Only one stretch of the data below should be repeated: the lines from the line containing "let g := segEnt s (dWorld d) (dStack d)" through the line containing "between two steps", inclusive, exactly as they are.

Dataset entries:
=-=-=

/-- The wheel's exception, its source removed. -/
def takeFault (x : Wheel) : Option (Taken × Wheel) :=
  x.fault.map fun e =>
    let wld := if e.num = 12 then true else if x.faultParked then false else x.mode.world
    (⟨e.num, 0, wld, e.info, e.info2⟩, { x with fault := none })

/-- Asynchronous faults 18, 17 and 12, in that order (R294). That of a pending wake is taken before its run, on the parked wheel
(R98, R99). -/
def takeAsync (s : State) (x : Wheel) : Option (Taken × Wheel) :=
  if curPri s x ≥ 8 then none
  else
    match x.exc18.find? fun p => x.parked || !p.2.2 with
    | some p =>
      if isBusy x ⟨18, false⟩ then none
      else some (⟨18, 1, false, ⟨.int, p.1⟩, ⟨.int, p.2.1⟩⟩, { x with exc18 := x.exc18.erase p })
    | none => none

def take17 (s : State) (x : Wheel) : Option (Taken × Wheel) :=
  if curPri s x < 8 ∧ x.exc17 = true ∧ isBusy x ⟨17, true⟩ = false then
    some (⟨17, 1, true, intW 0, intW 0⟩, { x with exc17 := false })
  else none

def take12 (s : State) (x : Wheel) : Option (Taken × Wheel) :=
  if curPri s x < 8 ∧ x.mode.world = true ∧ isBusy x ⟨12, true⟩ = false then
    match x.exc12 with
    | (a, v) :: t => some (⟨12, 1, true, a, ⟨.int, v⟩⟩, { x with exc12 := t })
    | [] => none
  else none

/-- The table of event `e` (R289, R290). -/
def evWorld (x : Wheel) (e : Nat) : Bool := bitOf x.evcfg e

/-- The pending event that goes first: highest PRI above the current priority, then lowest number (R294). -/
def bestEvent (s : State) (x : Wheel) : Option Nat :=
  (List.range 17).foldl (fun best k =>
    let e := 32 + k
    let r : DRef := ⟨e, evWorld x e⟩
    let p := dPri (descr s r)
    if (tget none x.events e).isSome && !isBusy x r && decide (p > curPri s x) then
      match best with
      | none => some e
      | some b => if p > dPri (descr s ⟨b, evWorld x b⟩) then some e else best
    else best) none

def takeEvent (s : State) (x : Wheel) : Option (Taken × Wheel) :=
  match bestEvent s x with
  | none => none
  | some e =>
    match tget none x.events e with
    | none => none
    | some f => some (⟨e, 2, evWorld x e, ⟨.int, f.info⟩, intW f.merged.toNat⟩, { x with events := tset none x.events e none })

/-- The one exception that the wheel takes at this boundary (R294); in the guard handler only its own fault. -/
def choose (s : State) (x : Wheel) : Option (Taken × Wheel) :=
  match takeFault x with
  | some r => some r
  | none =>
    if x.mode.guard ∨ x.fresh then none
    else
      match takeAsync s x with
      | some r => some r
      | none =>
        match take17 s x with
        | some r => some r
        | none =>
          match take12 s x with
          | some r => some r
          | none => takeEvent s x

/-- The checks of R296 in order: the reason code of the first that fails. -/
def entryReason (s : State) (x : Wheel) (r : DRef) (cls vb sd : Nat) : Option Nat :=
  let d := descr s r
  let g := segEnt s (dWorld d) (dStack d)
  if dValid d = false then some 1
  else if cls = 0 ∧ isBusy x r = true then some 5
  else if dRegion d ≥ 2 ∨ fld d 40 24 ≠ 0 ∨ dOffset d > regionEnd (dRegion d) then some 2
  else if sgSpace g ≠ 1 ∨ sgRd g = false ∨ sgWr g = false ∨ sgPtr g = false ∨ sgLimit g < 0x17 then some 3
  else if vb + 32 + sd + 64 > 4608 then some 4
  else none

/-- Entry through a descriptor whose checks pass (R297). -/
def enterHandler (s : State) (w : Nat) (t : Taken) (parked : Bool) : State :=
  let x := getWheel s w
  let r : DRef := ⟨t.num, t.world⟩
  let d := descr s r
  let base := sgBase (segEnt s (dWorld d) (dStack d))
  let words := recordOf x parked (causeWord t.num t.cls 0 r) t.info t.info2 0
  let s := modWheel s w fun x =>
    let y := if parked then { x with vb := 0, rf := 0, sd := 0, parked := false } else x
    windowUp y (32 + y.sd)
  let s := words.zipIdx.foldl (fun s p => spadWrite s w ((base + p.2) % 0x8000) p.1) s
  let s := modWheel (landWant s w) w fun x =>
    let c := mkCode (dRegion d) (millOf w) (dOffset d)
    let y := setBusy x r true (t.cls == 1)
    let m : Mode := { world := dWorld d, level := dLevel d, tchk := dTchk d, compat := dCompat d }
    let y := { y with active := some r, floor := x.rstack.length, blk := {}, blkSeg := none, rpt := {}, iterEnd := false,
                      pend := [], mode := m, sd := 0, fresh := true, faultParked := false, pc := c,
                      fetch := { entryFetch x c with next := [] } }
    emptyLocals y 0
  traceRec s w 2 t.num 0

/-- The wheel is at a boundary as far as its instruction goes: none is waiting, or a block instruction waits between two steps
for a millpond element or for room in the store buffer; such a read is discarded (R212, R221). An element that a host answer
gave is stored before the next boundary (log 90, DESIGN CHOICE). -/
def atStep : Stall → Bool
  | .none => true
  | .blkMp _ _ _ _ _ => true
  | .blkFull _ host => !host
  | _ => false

=-=-=

■ **Solution below**
  let g := segEnt s (dWorld d) (dStack d)
  if dValid d = false then some 1
  else if cls = 0 ∧ isBusy x r = true then some 5
  else if dRegion d ≥ 2 ∨ fld d 40 24 ≠ 0 ∨ dOffset d > regionEnd (dRegion d) then some 2
  else if sgSpace g ≠ 1 ∨ sgRd g = false ∨ sgWr g = false ∨ sgPtr g = false ∨ sgLimit g < 0x17 then some 3
  else if vb + 32 + sd + 64 > 4608 then some 4
  else none

/-- Entry through a descriptor whose checks pass (R297). -/
def enterHandler (s : State) (w : Nat) (t : Taken) (parked : Bool) : State :=
  let x := getWheel s w
  let r : DRef := ⟨t.num, t.world⟩
  let d := descr s r
  let base := sgBase (segEnt s (dWorld d) (dStack d))
  let words := recordOf x parked (causeWord t.num t.cls 0 r) t.info t.info2 0
  let s := modWheel s w fun x =>
    let y := if parked then { x with vb := 0, rf := 0, sd := 0, parked := false } else x
    windowUp y (32 + y.sd)
  let s := words.zipIdx.foldl (fun s p => spadWrite s w ((base + p.2) % 0x8000) p.1) s
  let s := modWheel (landWant s w) w fun x =>
    let c := mkCode (dRegion d) (millOf w) (dOffset d)
    let y := setBusy x r true (t.cls == 1)
    let m : Mode := { world := dWorld d, level := dLevel d, tchk := dTchk d, compat := dCompat d }
    let y := { y with active := some r, floor := x.rstack.length, blk := {}, blkSeg := none, rpt := {}, iterEnd := false,
                      pend := [], mode := m, sd := 0, fresh := true, faultParked := false, pc := c,
                      fetch := { entryFetch x c with next := [] } }
    emptyLocals y 0
  traceRec s w 2 t.num 0

/-- The wheel is at a boundary as far as its instruction goes: none is waiting, or a block instruction waits between two steps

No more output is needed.